╔══
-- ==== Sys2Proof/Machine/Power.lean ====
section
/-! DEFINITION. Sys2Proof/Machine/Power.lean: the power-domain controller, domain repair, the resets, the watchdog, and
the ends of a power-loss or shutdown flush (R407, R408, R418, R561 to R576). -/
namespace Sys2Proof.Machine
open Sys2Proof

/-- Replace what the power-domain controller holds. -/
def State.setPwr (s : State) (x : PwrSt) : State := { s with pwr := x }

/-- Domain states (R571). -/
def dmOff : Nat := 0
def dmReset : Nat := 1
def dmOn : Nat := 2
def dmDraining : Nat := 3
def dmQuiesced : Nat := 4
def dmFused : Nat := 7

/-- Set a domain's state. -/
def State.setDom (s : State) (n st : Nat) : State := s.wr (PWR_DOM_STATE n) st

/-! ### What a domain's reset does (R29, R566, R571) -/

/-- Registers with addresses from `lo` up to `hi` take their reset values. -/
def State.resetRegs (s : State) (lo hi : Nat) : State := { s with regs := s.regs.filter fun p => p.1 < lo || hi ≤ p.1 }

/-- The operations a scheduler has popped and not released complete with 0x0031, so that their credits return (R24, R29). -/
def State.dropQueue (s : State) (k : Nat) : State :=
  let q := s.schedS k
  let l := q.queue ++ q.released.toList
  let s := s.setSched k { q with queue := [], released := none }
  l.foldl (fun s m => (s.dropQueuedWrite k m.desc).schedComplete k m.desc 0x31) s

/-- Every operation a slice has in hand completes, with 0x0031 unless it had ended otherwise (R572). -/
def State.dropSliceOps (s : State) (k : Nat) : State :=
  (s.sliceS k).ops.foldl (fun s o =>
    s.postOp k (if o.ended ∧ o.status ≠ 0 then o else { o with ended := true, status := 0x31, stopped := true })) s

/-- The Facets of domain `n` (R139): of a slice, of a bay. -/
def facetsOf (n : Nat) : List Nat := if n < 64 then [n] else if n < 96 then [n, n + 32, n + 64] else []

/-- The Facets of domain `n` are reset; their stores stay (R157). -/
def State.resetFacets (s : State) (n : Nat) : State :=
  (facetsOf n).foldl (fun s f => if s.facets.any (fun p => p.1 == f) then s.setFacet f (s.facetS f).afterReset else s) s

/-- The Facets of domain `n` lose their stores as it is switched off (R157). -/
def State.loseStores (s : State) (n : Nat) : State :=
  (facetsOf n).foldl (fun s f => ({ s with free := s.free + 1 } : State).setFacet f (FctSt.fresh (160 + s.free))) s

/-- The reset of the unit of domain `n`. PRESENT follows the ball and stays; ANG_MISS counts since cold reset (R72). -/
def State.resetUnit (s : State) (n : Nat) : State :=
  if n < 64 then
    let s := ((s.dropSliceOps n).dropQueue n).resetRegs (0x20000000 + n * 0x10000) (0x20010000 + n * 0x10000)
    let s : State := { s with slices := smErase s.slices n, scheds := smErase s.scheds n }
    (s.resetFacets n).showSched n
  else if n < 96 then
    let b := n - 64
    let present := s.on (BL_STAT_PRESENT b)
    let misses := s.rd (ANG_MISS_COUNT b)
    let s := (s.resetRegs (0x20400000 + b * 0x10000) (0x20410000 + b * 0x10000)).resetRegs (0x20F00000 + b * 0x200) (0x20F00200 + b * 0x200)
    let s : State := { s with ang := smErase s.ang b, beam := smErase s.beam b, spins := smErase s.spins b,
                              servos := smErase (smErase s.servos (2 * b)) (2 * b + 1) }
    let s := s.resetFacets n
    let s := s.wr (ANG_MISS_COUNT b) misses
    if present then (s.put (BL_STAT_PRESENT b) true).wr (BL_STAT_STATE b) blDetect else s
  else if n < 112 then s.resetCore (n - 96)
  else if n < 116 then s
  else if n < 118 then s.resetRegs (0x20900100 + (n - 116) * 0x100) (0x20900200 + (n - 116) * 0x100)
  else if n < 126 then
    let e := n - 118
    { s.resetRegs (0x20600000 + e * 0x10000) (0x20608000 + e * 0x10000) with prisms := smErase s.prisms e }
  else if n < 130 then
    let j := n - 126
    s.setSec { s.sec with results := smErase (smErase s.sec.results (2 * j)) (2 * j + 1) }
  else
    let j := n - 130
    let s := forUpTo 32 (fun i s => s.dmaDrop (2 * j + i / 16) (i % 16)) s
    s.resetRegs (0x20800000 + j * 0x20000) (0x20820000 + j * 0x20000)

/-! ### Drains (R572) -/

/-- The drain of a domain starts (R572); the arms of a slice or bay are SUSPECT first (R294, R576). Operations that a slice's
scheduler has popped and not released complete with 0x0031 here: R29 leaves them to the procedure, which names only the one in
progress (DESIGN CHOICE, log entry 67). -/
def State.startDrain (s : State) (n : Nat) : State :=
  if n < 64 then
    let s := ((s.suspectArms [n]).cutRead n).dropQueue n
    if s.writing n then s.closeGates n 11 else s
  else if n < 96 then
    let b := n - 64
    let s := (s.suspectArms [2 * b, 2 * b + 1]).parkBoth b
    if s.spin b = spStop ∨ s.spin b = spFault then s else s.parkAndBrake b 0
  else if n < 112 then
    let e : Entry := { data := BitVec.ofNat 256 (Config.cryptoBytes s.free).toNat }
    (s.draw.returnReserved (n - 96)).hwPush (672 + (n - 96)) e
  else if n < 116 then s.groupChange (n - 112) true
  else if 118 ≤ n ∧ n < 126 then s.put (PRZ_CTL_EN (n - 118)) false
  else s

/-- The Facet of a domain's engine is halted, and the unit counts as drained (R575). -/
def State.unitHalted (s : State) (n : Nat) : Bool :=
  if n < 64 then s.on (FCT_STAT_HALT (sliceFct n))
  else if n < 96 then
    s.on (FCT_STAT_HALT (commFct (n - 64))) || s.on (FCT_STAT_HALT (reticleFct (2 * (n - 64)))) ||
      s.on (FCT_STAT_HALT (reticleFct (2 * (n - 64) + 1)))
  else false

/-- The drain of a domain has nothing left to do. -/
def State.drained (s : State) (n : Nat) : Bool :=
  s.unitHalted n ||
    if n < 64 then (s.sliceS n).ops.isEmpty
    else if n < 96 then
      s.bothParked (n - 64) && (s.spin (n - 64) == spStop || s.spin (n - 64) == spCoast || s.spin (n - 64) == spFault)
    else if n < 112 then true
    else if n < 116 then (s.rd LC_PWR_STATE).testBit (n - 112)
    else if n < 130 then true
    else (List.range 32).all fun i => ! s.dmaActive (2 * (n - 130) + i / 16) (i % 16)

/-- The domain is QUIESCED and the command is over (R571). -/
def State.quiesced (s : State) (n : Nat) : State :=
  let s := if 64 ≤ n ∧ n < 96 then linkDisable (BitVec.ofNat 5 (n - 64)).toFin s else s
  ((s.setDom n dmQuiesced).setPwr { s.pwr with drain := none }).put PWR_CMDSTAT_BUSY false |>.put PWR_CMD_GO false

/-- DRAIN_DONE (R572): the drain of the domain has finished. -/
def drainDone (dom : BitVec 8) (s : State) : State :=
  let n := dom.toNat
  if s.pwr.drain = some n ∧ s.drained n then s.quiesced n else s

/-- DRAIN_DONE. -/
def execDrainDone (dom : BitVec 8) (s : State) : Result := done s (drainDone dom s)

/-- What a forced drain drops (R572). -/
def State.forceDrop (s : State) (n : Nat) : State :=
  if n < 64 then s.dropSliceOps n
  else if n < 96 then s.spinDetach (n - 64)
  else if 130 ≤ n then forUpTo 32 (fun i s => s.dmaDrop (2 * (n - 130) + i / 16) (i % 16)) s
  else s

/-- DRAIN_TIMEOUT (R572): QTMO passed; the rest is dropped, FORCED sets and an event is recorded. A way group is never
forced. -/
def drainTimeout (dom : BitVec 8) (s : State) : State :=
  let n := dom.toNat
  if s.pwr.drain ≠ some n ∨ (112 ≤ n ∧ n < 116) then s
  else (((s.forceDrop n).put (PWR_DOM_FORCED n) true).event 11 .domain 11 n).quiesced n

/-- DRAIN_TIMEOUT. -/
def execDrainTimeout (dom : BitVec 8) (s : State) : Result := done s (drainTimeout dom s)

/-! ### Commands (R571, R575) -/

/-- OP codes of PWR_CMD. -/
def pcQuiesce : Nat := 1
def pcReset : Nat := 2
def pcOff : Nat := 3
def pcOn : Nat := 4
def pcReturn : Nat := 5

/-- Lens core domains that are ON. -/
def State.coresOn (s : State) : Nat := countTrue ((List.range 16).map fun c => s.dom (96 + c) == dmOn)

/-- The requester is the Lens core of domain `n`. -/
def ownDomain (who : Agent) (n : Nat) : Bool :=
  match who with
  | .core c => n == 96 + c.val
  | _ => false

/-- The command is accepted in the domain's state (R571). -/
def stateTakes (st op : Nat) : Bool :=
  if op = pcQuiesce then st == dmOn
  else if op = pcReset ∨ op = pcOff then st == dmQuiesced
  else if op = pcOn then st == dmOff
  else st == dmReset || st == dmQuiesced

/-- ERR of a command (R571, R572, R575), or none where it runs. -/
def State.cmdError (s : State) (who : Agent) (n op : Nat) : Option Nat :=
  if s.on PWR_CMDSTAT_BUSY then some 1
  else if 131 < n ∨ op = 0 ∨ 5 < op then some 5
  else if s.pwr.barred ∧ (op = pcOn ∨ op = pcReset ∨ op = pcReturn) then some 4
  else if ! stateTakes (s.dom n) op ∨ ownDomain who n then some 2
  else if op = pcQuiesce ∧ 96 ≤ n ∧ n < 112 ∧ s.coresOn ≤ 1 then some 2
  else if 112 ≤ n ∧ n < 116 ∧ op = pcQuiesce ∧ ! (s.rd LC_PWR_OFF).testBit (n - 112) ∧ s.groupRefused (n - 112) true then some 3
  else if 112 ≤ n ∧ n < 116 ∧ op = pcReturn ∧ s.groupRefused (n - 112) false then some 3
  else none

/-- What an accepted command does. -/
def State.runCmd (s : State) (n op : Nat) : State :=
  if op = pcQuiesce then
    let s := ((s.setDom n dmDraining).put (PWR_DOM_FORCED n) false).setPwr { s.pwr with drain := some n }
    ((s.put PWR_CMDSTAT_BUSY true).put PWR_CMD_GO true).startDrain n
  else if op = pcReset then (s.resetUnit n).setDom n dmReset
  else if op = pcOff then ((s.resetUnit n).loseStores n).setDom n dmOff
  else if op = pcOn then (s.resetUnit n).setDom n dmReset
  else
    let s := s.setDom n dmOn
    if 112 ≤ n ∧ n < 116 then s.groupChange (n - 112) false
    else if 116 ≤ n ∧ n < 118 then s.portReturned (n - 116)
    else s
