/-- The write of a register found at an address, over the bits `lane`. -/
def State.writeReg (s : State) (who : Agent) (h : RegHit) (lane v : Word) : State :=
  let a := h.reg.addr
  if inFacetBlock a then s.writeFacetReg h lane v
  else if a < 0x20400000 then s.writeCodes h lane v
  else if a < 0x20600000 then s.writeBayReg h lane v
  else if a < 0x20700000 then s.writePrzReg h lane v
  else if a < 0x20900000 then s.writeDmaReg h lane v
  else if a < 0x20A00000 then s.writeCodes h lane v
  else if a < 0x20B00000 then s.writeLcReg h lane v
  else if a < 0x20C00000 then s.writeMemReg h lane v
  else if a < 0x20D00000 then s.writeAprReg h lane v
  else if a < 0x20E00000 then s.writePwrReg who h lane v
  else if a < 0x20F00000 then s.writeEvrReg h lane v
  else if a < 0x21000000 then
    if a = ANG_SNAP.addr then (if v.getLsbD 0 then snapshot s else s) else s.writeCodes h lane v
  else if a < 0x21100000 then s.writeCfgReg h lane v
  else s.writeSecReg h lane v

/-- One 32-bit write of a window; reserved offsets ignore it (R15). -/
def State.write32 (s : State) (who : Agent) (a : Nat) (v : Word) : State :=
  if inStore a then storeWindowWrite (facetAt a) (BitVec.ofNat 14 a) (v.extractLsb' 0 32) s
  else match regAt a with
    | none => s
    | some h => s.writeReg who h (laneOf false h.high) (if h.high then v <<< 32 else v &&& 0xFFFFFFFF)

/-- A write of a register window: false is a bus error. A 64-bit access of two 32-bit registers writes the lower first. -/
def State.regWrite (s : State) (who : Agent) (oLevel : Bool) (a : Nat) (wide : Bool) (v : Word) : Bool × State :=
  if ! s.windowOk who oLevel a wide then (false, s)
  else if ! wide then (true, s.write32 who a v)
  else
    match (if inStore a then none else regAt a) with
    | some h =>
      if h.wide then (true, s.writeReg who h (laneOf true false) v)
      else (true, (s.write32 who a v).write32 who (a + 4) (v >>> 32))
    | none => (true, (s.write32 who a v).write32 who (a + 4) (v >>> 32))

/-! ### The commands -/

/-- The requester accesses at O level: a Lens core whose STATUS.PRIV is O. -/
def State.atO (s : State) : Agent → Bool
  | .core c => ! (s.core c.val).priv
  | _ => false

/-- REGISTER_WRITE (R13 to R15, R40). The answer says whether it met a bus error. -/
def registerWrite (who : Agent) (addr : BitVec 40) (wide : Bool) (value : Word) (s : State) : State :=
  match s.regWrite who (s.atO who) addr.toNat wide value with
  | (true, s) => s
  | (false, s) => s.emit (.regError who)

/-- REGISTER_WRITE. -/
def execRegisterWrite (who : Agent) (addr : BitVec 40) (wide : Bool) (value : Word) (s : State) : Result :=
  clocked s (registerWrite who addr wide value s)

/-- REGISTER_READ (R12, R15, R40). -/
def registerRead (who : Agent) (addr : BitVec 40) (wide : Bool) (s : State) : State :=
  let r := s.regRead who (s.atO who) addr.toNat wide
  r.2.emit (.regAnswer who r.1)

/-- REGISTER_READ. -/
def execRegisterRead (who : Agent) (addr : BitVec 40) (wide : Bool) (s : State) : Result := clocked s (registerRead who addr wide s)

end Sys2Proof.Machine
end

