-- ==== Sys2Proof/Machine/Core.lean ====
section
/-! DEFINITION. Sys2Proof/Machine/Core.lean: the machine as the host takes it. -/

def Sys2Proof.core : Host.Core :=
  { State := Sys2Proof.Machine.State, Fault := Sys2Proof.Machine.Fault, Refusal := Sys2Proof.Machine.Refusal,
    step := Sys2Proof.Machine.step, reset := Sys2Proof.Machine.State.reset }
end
╚══
Task item: Count each line of the material above that holds the word "resetRegs", and state the total with no other text.

Task response: 6